果然是夫妻同心,想著都是陰險猥瑣的齷齪事。
桃花看著眼前這個穿著桃紅長袍的男子,桃紅本就是媚俗的顏色,可偏生穿在他的身上,卻是那般的千嬌百媚。
臉上帶著善意而無害的溫笑,如琥珀般的雙眸中,帶著一種天真的清徹,卻又矛盾的有那么一絲絲的滄桑。肌膚比之女子更加的細膩,尤其是雙唇,幾乎像涂了胭脂般紅潤。
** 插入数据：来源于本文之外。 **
-- ==== Sys2Proof/Machine/Program.lean ====
section
/-! DEFINITION. The vector programs of an EWISE (R244, R251, R252): the engine at the start of a unit, and a unit's program
run to its end. -/

namespace Sys2Proof.Machine

/-! ### A unit (R244, R252) -/

/-- The directory entry of a vector program (R251). -/
def progWords (p : ImageProg) (n : Nat) : List Word × List Word :=
  let e := wordAt p.vdir n
  ((p.vwords.drop (fld e 19 0)).take (fld e 32 20), (p.vwords.drop (fld e 52 33)).take (fld e 63 53))

/-- The engine at the start of an EWISE unit (R244, R252): cleared, with the program and the unmasked rows. -/
def unitEngine (s : State) (j : Job) (r : Run) (c : Row) (u : Nat) : VecEng :=
  let p := jprog s j
  let m := mOf r c
  let last := min (128 * (u + 1)) (m * fOf r c)
  let rows := ((List.range 128).map (128 * u + ·)).filter fun x => x < last && !rowMasked s j r c (x / m) (x % m)
  let (ws, ks) := progWords p (cmdAux c)
  let e : VecEng := { prog := ws, consts := ks,
                      unit := some { job := j.id, task := r.task, unit := u, rows := rows, executed := 0 } }
  match rows with
  | x :: _ => startRow (nOf r c) m x e
  | [] => e

/-! ### A vector program run to its end (R251 to R254) -/

/-- The fields of a Format R word (R245). -/
def decR (w : Word) : VecR :=
  { w := w.extractLsb' 24 2, t := w.extractLsb' 22 2, vd := w.extractLsb' 17 5, va := w.extractLsb' 12 5,
    vb := w.extractLsb' 7 5, vc := w.extractLsb' 2 5 }

/-- The fields of a Format I word (R246). -/
def decI (w : Word) : VecI :=
  { w := w.extractLsb' 24 2, t := w.extractLsb' 22 2, d := w.extractLsb' 17 5, a := w.extractLsb' 14 3,
    imm := w.extractLsb' 2 12 }

/-- The effect of an instruction word (R247). -/
def vApply (w : Word) (v : VEnv) (e : VecEng) : Option VOut :=
  let r := decR w
  let i := decI w
  match (w.extractLsb' 26 6).toNat with
  | 0x00 => onNop r v e
  | 0x01 => onSetvli i v e
  | 0x02 => onSetvlx i v e
  | 0x03 => onXli i v e
  | 0x04 => onXadd i v e
  | 0x05 => onXsub i v e
  | 0x06 => onBlt i v e
  | 0x07 => onBne i v e
  | 0x08 => onEnd r v e
  | 0x09 => onLda i v e
  | 0x0A => onLdb i v e
  | 0x0B => onSt i v e
  | 0x0C => onBcst i v e
  | 0x0D => onIota i v e
  | 0x0E => onCld i v e
  | 0x0F => onCev i v e
  | 0x10 => onGth r v e
  | 0x11 => onSct r v e
  | 0x12 => onPerm r v e
  | 0x13 => onSel r v e
  | 0x14 => onAdd r v e
  | 0x15 => onSub r v e
  | 0x16 => onMul r v e
  | 0x17 => onMin r v e
  | 0x18 => onMax r v e
  | 0x19 => onAbs r v e
  | 0x1A => onNeg r v e
  | 0x1B => onFma r v e
  | 0x1C => onDiv r v e
  | 0x1D => onCmp r v e
  | 0x1E => onAnd r v e
  | 0x1F => onOr r v e
  | 0x20 => onXor r v e
  | 0x21 => onShl r v e
  | 0x22 => onShr r v e
  | 0x23 => onCvt r v e
  | 0x24 => onExp r v e
  | 0x25 => onLog r v e
  | 0x26 => onRcp r v e
  | 0x27 => onRsq r v e
  | 0x28 => onSqrt r v e
  | 0x29 => onTanh r v e
  | 0x2A => onSigm r v e
  | 0x30 => onRbeg i v e
  | 0x31 => onRfd r v e
  | 0x32 => onRfds r v e
  | 0x33 => onRnxt i v e
  | 0x34 => onRget r v e
  | 0x35 => onRpop i v e
  | 0x36 => onRapp r v e
  | _ => none

/-- The unmasked rows of a unit, an instruction at a time, while fuel lasts; an instruction that R255 refuses is
passed over. -/
def runRows (env : Nat → VEnv) : Nat → VecEng → Run → VecEng × Run
  | 0, e, r => (e, r)
  | n + 1, e, r =>
    match e.unit with
    | none => (e, r)
    | some u =>
      match u.rows with
      | [] => (e, r)
      | row :: _ =>
        let v := env row
        let o := (vApply (e.prog.getD e.pc 0) v e).getD { eng := e }
        let faulted := o.fault || decide (rowLimit ≤ u.executed)
        runRows env n (engAfter o u v faulted) (runAfter 0 row v.m o faulted r)

/-- Every unit of an EWISE. -/
def runEwise (s : State) (j : Job) (c : Row) (r : Run) : Run :=
  (List.range r.units).foldl (fun r u =>
    let e := unitEngine s j r c u
    let rows := match e.unit with | some x => x.rows.length | none => 0
    (runRows (rowEnv s j r) (rows * (rowLimit + 1)) e r).2) r

end Sys2Proof.Machine
end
容貌如畫,這種美麗,似乎已經超越了桃花所能想象的范疇,或者應該說,超越了男女和世俗的美。久經沉淀美麗與華貴,卻讓每人人都不由自主地在內心涌起一種自慚形穢。
桃花此刻便著實處于這種狀態。回頭一想起方才他們二人的話,嘴巴張得愈大了,伸出的蔥蔥玉指那是顫啊顫,“你們二人,你們,難道是龍陽之癖!”